(Information shown Opens)
/-- A command served at an instant (R71 to R75, R77, R78), on the state `u` that the first two stages leave, RUNNING or HELD: HOLD
and RESUME apply or have no effect; STEP and SKIP-PHASE mark MANUAL_STEP and change the step or enter COOLING. Each offers its
COMMAND event (log entry 18). The run stage follows only when the chamber is then RUNNING and the command was a HOLD or a RESUME. -/
def Obligations.RunCommandsServed : Prop :=
  ∀ (c : ChamberNo) (s u w : State) (loaded frac : Nat) (k : Fin 8) (ch : Charge) (sch : Schedule) (t : Nat) (st : Step)
    (cmd : RunCommand) (rest : List RunCommand),
    s.power.main = true → (s.chamber c).state ∈ [.running, .held] → (s.chamber c).queue = cmd :: rest →
    (s.chamber c).countdown = some ⟨0, frac, loaded⟩ → s.bound c = some (k, ch) → s.schedules[ch.schedule] = some sch →
    (s.chamber c).stepIndex = some t → sch.steps[t]? = some st → u = (s.statsStage c).countStage c →
    w = u.modChamber c (fun y => { y with queue := rest }) →
    let run := exec (.evaluationInstant c) s
    let load : State → State := State.modChamber c fun y => { y with
      countdown := some ⟨(s.chamber c).settings.interval, 0, (s.chamber c).settings.interval⟩ }
    let enter := fun state : ChamberState => w.modChamber c fun y => { y with state := state }
    let marked := w.modBound c fun y => { y with marks := y.marks ||| 0b00001000#8 }
    let toStep := fun (j : Nat) (next : Step) => State.offer c (.command cmd true) (State.raise .step
      (marked.modChamber c fun y => { y with
        stepIndex := some j, dwell := 0, rampAcc := 0, wetSetpoint := y.drySetpoint - next.depression }))
    let intoCooling := fun cause : CoolingCause => State.coolingEvents c cause sch.coolTime
      (State.offer c (.command cmd true) (marked.intoCooling c sch.coolTemp))
    let loadUnlessComplete := fun v : State => if sch.coolTime = 0 then v else load v
    (cmd = .hold → (u.chamber c).state = .running → run = .next (load (State.offer c (.command .hold true) (enter .held)))) ∧
    (cmd = .hold → (u.chamber c).state = .held → run = .next (load (w.offer c (.command .hold false)))) ∧
    (cmd = .resume → ∀ v, v = State.runStage c ⟨sch, t, st⟩ loaded (if (u.chamber c).state = .held
        then State.offer c (.command .resume true) (enter .running) else w.offer c (.command .resume false)) →
      run = .next (if (v.chamber c).state = .complete then v else load v)) ∧
    (cmd = .step → (∀ next, sch.steps[t + 1]? = some next → run = .next (load (toStep (t + 1) next))) ∧
      (sch.steps.length = t + 1 → run = .next (loadUnlessComplete (intoCooling .step)))) ∧
    (cmd = .skipPhase →
      (∀ j next, t < j → sch.steps[j]? = some next → st.phase.code < next.phase.code →
        (∀ e between, t < e → e < j → sch.steps[e]? = some between → between.phase.code ≤ st.phase.code) →
        run = .next (load (toStep j next))) ∧
      ((∀ j later, t < j → sch.steps[j]? = some later → later.phase.code ≤ st.phase.code) →
        run = .next (loadUnlessComplete (intoCooling .skipPhase))))

/-- The ramp of R80 with rate r and loaded interval L: w whole tenths of acc + r × L are moved toward the target and the rest is
kept, or the target is reached or passed and the accumulator cleared; r = 0 jumps. The setpoint stays between its old value and the
target, and the accumulator stays below 3600. -/
def Obligations.RampMoves : Prop :=
  ∀ (r loaded target setpoint acc w : Nat) (m : Nat × Nat), w = (acc + r * loaded) / 3600 →
    m = rampMove r loaded target setpoint acc →
    (r = 0 ∨ setpoint = target → m = (target, 0)) ∧
    (r ≠ 0 → setpoint < target → target ≤ setpoint + w → m = (target, 0)) ∧
    (r ≠ 0 → setpoint < target → setpoint + w < target → m = (setpoint + w, (acc + r * loaded) % 3600)) ∧
    (r ≠ 0 → target < setpoint → setpoint ≤ target + w → m = (target, 0)) ∧
    (r ≠ 0 → target < setpoint → target + w < setpoint → m = (setpoint - w, (acc + r * loaded) % 3600)) ∧
    min setpoint target ≤ m.1 ∧ m.1 ≤ max setpoint target ∧ m.2 < 3600

/-! ### Doors and rings -/

/-- Sampling of a DOOR input (R89): the opposite level begins a debounce of the setting's period, or is accepted at once with a
setting of 0; a pending debounce keeps its own period; a return to the door state's level drops it. Open time past the limit raises
the DOOR notice once per hold (R91). -/
def Obligations.DoorInputs : Prop :=
  ∀ (c : ChamberNo) (level : DoorLevel) (s : State), s.power.main = true →
    let run := exec (.doorInputChange c level) s
    let d := s.monitor c
    (level = d.door → run = .next { s with doors := s.doors.set c { d with input := level, debounce := none } }) ∧
    (level ≠ d.door → d.debounce ≠ none → run = .next { s with doors := s.doors.set c { d with input := level } }) ∧
    (∀ period, level ≠ d.door → d.debounce = none →
      (((s.chamber c).settings.debounce = .quarter ∧ period = 16) ∨ ((s.chamber c).settings.debounce = .one ∧ period = 64) ∨
        ((s.chamber c).settings.debounce = .four ∧ period = 256)) →
      run = .next { s with doors := s.doors.set c { d with input := level, debounce := some ⟨0, period⟩ } }) ∧
    (level ≠ d.door → d.debounce = none → (s.chamber c).settings.debounce = .zero →
      run = .next (State.acceptDoor c level { s with doors := s.doors.set c { d with input := level } })) ∧
    (∀ openTime, (s.chamber c).state = .doorHold → d.hold = some ⟨openTime, false⟩ →
      (s.chamber c).settings.doorLimit * 3840 < openTime → exec (.doorLimitPassed c) s =
        .next (State.raise .door { s with doors := s.doors.set c { d with hold := some ⟨openTime, true⟩ } })) ∧
    (∀ openTime noticed, d.hold = some ⟨openTime, noticed⟩ →
      (noticed = true ∨ openTime ≤ (s.chamber c).settings.doorLimit * 3840) → exec (.doorLimitPassed c) s = .next s)

/-- A debounce that reaches its period with the input at the new level is accepted (R89). An opening in RUNNING or HELD begins a
door hold with a DOOR_OPEN event of detail HOLD, and is stamped elsewhere (R90). A closing in DOOR_HOLD ends it, LONG and HELD past
the limit and else RETURNED to the return state, and is stamped elsewhere (R92). -/
def Obligations.DoorChangesAccepted : Prop :=
  ∀ (c : ChamberNo) (s : State) (d : DoorMonitor) (b : Debounce), s.power.main = true → d = s.monitor c → d.debounce = some b →
    let run := exec (.doorDebounceExpiry c) s
    (b.elapsed < b.period ∨ d.input = d.door → run = .next s) ∧
    (b.period ≤ b.elapsed → d.door = .closed → d.input = .opened →
      ((s.chamber c).state ∉ [.running, .held] → run = .next (State.offer c (.doorOpen false)
        { s with doors := s.doors.set c { d with door := .opened, debounce := none } })) ∧
      ∀ k ch ret, (s.chamber c).chargeSlot = some k → s.charge k = some ch →
        ((s.chamber c).state = .running ∧ ret = .running) ∨ ((s.chamber c).state = .held ∧ ret = .held) →
        run = .next (State.offer c (.doorOpen true)
          { s with
            doors := s.doors.set c { d with door := .opened, debounce := none, hold := some ⟨0, false⟩ }
            chambers := s.chambers.set c { s.chamber c with state := .doorHold, returnState := some ret }
            charges := s.charges.set k (some { ch with doorOpenings := min (ch.doorOpenings + 1) 65535 }) })) ∧
    (b.period ≤ b.elapsed → d.door = .opened → d.input = .closed →
      ((s.chamber c).state ≠ .doorHold → run = .next (State.offer c (.doorClose 0 .stamp)
        { s with doors := s.doors.set c { d with door := .closed, debounce := none } })) ∧
      ∀ k ch openTime noticed ret, (s.chamber c).chargeSlot = some k → s.charge k = some ch → (s.chamber c).state = .doorHold →
        d.hold = some ⟨openTime, noticed⟩ → (s.chamber c).returnState = some ret →
        ((s.chamber c).settings.doorLimit * 3840 < openTime →
          run = .next (State.offer c (.autoHold .doorLong) (State.offer c (.doorClose (openTime / 64) .long) (State.raise .held
            { s with
              doors := s.doors.set c { d with door := .closed, debounce := none, hold := none }
              chambers := s.chambers.set c { s.chamber c with state := .held, returnState := none }
              charges := s.charges.set k (some { ch with
                doorSeconds := min (ch.doorSeconds + openTime / 64) 4294967295, marks := ch.marks ||| 0b00100000#8 }) })))) ∧
        (openTime ≤ (s.chamber c).settings.doorLimit * 3840 →
          run = .next (State.offer c (.doorClose (openTime / 64) .returned)
            { s with
              doors := s.doors.set c { d with door := .closed, debounce := none, hold := none }
              chambers := s.chambers.set c { s.chamber c with
                state := if ret = .running then .running else .held, returnState := none }
              charges := s.charges.set k (some { ch with
                doorSeconds := min (ch.doorSeconds + openTime / 64) 4294967295 }) })))

/-- The group of each event kind among DOOR, RUN, PROBE, CHECK, POWER (R96), and what an offered event does (R95, R97, R98): nothing
when its group is disabled; in STOP with eight entries the overflow flag is set, with the RING notice when it was clear; else the
entry joins with the next sequence number, replacing the oldest of eight, with the RING notice under EACH, or under FULL when the
count becomes eight. -/
def Obligations.EventsRecorded : Prop :=
  ∀ (c : ChamberNo) (ev : Event) (s : State) (r : EventRing) (st : Settings) (entry : RingEntry), r = s.eventRing c →
    st = (s.chamber c).settings →
    entry = { seq := if r.counter < 65535 then r.counter + 1 else 0, time := s.stamp, timeUnsure := s.clock.lost, event := ev
              chamberState := (s.chamber c).state, stepIndex := (s.chamber c).stepIndex
              wettestHalf := (s.chamber c).latest.values.map (·.wettestHalf)
              dryBulb := (match (s.bank c).dryBulb.trust with
                | .new => none
                | .good t | .stale t => some t
                | .fault t => t) } →
    (ev.group = match ev with
      | .doorOpen _ | .doorClose _ _ => 0
      | .start _ | .command _ _ | .step _ | .cooling _ | .complete | .autoHold _ => 1
      | .probeFault _ _ => 2
      | .check _ _ | .mark _ _ => 3
      | .powerReturn _ => 4) ∧
    (st.ringEnables.getLsbD ev.group = false → s.offer c ev = s) ∧
    (st.ringEnables.getLsbD ev.group = true → r.counter ≤ 65535 →
      (r.entries.length < 8 → ∀ t, t = { s with rings := s.rings.set c ⟨r.entries ++ [entry], entry.seq, r.overflow⟩ } →
        s.offer c ev = if st.ringPolicy = .each ∨ r.entries.length = 7 then t.raise .ring else t) ∧
      (r.entries.length = 8 → st.ringMode = .overwrite →
        ∀ t, t = { s with rings := s.rings.set c ⟨r.entries.drop 1 ++ [entry], entry.seq, r.overflow⟩ } →
        s.offer c ev = if st.ringPolicy = .each then t.raise .ring else t) ∧
      (r.entries.length = 8 → st.ringMode = .stop →
        ∀ t, t = { s with rings := s.rings.set c ⟨r.entries, r.counter, true⟩ } →
        s.offer c ev = if r.overflow = true then t else t.raise .ring))

/-- MARK answers its time, and the sequence number of the entry when it was recorded; FULL with the time alone when the ring stood
full in STOP mode; the time alone when the CHECK group is disabled (R101; log entry 22). -/
def Obligations.MarkAnswers : Prop :=
  ∀ (p : Port) (tag b hi lo : Byte) (rest : List Byte) (s : State), s.takesFrame p = true →
    let run := exec (.mark p tag (b :: hi :: lo :: rest)) s
    let time := u32 s.clock.seconds ++ u8 s.clock.sixtyFourths
    (4 ≤ b.toNat → run = .next (s.respond p 0x1E#8 tag ⟨.outOfRange, []⟩)) ∧
    ∀ c : ChamberNo, b.toNat = c.val → ∀ (r : EventRing) (st : Settings), r = s.eventRing c → st = (s.chamber c).settings →
      (st.ringEnables.getLsbD 3 = false → run = .next (s.respond p 0x1E#8 tag ⟨.ok, time⟩)) ∧
      (st.ringEnables.getLsbD 3 = true → r.entries.length = 8 → st.ringMode = .stop →
        run = .next ((s.offer c (.mark (nat16 hi lo) p)).respond p 0x1E#8 tag ⟨.full, time⟩)) ∧
      (st.ringEnables.getLsbD 3 = true → r.counter ≤ 65535 → r.entries.length < 8 ∨ st.ringMode = .overwrite →
        run = .next ((s.offer c (.mark (nat16 hi lo) p)).respond p 0x1E#8 tag
          ⟨.ok, time ++ u16 (if r.counter < 65535 then r.counter + 1 else 0)⟩))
(Information shown Closes)
## Your goal
Beginning at the first line of the data above, retype each line until you reach the line containing "(cmd : RunCommand)", and include that one too. Add nothing else.

## Written response
/-- A command served at an instant (R71 to R75, R77, R78), on the state `u` that the first two stages leave, RUNNING or HELD: HOLD
and RESUME apply or have no effect; STEP and SKIP-PHASE mark MANUAL_STEP and change the step or enter COOLING. Each offers its
COMMAND event (log entry 18). The run stage follows only when the chamber is then RUNNING and the command was a HOLD or a RESUME. -/
def Obligations.RunCommandsServed : Prop :=
  ∀ (c : ChamberNo) (s u w : State) (loaded frac : Nat) (k : Fin 8) (ch : Charge) (sch : Schedule) (t : Nat) (st : Step)
    (cmd : RunCommand) (rest : List RunCommand),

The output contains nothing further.